◆ **Required work**
Whichever lines of the material contain "entrancePermit", copy each of them.

╔══

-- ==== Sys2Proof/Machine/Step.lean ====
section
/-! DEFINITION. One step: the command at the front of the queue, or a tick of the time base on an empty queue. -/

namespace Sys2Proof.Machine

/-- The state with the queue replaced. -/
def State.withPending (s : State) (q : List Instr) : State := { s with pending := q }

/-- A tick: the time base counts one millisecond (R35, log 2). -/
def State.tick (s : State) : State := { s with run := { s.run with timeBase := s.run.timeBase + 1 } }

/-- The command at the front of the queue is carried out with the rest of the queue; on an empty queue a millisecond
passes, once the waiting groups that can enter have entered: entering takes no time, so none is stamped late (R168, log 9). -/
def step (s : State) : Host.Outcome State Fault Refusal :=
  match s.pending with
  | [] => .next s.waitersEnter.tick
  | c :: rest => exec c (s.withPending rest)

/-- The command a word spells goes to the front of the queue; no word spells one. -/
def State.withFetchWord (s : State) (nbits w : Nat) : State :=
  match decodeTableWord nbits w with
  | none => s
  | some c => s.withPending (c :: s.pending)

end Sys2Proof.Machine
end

╚══
╔══

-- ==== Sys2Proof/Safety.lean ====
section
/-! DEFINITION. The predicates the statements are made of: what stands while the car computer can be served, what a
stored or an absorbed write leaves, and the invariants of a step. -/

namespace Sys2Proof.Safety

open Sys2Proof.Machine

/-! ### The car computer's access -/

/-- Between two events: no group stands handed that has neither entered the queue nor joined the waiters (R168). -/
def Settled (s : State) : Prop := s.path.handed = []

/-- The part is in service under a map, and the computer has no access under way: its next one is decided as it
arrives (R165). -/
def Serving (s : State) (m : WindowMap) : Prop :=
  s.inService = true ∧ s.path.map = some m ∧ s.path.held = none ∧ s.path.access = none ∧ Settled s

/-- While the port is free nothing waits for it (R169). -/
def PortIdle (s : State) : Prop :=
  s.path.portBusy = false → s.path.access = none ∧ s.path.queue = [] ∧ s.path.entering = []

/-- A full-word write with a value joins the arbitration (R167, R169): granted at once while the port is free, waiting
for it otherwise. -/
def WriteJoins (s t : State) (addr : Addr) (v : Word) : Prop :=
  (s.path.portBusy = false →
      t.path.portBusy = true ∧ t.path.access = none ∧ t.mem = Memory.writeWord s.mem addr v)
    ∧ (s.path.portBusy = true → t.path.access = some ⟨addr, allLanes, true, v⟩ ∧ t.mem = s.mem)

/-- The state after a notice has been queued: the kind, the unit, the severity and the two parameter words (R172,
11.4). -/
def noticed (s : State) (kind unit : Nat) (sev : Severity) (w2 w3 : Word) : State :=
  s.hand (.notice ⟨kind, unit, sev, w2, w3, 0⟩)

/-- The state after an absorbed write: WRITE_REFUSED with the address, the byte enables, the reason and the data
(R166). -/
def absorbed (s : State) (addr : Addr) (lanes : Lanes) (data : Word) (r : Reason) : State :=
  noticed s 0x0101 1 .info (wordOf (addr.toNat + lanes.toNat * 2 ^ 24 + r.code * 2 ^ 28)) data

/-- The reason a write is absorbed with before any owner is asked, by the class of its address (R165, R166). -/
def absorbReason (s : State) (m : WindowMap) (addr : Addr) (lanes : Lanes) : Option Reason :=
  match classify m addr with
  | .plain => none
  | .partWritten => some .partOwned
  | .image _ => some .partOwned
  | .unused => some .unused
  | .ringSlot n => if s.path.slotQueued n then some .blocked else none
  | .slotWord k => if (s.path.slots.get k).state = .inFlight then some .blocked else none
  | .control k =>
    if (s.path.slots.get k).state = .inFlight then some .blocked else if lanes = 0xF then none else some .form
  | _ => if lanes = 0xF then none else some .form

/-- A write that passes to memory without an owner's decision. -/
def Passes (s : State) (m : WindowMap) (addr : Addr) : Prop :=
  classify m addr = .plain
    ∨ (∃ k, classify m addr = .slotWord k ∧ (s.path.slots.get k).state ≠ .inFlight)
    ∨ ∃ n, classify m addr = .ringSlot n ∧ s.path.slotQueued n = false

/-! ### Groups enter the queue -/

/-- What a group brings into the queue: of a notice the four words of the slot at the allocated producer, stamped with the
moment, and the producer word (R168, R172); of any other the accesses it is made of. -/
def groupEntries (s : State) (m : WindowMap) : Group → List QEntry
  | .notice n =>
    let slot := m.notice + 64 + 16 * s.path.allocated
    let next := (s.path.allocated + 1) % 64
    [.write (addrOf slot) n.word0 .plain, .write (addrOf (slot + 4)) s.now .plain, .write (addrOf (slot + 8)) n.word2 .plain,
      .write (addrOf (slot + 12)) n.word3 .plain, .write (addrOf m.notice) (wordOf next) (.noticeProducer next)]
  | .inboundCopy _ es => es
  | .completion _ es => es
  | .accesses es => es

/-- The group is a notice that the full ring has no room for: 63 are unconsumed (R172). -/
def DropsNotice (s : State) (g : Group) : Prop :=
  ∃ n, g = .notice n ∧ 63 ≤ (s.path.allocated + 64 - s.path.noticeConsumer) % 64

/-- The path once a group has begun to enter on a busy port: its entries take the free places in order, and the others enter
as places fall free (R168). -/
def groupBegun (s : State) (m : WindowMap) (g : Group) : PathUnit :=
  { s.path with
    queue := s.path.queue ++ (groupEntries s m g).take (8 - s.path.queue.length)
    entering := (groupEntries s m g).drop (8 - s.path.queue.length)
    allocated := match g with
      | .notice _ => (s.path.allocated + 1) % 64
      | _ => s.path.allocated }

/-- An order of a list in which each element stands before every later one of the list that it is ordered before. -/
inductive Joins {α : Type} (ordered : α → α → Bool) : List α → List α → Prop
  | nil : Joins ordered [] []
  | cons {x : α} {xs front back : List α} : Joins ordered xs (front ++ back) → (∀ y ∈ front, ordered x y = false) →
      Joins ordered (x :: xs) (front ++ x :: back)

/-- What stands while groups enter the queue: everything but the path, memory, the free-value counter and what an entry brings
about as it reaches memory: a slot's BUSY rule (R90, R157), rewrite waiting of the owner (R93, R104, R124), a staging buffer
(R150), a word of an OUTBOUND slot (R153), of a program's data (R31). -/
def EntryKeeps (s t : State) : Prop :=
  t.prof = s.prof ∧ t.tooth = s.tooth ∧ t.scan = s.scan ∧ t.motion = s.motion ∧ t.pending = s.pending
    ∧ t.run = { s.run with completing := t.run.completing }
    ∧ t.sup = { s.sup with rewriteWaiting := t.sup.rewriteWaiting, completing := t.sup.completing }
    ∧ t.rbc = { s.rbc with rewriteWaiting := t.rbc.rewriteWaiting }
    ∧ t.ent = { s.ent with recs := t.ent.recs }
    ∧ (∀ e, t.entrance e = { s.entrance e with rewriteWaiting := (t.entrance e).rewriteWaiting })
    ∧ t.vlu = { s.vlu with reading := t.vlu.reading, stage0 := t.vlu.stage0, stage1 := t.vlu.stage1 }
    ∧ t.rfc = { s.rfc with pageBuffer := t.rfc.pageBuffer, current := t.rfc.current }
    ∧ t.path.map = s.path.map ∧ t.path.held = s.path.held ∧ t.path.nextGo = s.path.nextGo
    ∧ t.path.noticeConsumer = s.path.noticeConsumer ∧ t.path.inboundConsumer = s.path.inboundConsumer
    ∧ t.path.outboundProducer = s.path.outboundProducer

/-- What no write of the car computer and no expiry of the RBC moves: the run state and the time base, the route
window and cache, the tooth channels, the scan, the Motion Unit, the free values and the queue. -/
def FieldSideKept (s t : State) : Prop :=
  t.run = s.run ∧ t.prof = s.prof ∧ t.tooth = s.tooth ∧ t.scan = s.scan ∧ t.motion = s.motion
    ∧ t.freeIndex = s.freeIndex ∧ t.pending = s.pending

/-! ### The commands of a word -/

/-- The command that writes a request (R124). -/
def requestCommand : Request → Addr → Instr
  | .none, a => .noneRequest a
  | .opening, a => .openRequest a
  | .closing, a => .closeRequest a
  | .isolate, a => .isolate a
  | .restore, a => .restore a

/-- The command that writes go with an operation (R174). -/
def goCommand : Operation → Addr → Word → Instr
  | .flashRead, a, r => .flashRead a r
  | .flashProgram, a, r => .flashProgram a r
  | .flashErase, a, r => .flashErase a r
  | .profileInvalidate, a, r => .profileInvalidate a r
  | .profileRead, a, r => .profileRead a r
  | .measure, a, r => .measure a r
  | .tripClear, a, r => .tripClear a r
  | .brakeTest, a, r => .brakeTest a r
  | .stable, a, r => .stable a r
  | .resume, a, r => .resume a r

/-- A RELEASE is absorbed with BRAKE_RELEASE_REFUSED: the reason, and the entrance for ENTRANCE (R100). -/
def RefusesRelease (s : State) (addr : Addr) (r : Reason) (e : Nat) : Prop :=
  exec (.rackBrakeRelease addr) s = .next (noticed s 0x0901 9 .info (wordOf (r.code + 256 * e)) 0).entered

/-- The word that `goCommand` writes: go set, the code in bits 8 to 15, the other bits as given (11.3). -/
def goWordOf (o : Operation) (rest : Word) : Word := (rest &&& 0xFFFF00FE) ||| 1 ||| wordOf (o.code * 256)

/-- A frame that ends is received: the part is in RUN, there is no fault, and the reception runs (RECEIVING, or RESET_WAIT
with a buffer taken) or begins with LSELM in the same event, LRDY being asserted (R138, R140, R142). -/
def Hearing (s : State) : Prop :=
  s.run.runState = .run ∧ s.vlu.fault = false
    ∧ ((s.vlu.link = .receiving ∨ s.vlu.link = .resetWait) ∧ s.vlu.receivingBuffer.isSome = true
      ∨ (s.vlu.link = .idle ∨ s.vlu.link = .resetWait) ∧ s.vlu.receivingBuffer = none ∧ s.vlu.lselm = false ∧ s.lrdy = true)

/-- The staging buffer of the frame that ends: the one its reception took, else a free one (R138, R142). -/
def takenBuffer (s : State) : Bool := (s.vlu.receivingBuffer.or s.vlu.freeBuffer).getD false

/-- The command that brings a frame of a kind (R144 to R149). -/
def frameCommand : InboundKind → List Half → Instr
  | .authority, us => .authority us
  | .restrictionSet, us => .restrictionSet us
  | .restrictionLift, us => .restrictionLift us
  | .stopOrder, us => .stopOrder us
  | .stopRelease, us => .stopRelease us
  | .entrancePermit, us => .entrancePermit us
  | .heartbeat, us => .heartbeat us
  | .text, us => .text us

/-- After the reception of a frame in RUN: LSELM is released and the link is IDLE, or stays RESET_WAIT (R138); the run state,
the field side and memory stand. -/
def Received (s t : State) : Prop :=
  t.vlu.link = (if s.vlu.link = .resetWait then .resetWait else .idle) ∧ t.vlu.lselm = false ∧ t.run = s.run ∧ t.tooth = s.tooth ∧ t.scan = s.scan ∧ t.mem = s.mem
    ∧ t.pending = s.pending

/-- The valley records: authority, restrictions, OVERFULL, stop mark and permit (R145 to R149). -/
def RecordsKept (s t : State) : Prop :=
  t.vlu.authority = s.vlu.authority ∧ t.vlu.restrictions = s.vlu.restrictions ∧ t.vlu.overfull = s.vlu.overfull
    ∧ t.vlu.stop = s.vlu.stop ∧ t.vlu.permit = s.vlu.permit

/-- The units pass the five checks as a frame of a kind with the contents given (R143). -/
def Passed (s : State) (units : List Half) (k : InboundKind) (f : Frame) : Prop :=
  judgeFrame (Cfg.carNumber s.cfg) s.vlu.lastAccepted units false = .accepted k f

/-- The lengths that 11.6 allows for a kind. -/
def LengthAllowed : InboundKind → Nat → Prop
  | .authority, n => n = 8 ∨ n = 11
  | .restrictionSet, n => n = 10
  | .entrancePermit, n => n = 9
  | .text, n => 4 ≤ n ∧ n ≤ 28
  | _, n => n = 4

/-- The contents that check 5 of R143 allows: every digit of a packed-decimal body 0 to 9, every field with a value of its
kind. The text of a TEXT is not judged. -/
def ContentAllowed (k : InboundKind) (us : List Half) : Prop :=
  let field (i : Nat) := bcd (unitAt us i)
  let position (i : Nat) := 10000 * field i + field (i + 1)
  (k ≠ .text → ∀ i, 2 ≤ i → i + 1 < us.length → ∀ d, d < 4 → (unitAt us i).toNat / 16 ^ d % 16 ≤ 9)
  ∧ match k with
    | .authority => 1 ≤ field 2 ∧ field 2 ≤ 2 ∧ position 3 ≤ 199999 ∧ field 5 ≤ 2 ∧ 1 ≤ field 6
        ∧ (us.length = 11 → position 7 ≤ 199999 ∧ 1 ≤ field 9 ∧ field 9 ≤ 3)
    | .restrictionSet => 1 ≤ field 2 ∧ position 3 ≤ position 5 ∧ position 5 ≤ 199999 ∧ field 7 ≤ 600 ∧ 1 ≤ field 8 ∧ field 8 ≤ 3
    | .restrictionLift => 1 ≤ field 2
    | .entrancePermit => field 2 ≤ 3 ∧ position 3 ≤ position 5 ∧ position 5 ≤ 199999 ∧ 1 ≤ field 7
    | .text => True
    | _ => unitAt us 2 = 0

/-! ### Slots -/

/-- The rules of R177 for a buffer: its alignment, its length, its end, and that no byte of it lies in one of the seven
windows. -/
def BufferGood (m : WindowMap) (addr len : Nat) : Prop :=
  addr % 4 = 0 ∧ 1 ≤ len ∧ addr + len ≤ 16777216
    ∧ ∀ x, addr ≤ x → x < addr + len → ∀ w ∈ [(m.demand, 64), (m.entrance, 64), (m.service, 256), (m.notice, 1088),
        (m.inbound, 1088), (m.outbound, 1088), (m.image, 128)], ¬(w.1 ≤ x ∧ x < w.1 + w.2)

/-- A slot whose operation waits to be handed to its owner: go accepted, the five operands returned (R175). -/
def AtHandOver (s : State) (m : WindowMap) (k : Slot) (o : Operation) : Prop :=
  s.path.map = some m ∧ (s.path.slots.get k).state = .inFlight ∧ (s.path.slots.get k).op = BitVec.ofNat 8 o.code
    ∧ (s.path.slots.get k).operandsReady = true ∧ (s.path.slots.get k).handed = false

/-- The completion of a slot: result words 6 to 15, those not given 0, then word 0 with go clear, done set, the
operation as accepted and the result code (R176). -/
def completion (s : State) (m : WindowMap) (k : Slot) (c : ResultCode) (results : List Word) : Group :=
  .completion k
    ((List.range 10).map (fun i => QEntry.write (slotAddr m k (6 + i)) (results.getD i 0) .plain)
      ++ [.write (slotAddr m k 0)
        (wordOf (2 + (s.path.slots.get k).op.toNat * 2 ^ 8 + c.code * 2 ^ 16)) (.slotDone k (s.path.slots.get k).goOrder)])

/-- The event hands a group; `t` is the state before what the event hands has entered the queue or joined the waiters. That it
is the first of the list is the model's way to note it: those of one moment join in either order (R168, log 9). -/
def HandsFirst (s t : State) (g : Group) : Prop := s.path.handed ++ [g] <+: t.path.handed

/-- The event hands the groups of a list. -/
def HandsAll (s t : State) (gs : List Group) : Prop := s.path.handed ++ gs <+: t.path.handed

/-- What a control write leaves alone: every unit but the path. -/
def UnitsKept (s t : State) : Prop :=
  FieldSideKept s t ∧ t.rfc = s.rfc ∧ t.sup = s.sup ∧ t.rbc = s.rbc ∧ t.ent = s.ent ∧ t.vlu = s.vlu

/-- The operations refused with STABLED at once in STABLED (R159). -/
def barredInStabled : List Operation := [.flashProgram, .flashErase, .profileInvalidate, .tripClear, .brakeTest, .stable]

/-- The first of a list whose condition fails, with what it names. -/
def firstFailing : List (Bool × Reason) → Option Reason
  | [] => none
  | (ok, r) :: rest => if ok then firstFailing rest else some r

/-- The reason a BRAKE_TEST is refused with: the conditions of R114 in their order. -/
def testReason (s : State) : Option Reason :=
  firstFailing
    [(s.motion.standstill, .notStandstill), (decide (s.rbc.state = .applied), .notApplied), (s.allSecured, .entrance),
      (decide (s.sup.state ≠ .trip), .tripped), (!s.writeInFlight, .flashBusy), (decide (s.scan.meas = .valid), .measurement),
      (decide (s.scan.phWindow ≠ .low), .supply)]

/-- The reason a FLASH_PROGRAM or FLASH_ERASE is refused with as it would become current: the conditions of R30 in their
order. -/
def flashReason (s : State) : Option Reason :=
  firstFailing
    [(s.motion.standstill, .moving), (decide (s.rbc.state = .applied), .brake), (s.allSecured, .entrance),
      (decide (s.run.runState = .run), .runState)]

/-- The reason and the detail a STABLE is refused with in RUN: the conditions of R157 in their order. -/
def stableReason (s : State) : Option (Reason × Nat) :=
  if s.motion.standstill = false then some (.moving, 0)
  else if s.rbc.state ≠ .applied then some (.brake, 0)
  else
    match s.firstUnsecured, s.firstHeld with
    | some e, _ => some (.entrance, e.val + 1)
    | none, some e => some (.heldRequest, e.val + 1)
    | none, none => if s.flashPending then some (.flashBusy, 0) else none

╚══

◆ **Result for this exercise**
  | .entrancePermit, us => .entrancePermit us
  | .entrancePermit, n => n = 9
    | .entrancePermit => field 2 ≤ 3 ∧ position 3 ≤ position 5 ∧ position 5 ≤ 199999 ∧ 1 ≤ field 7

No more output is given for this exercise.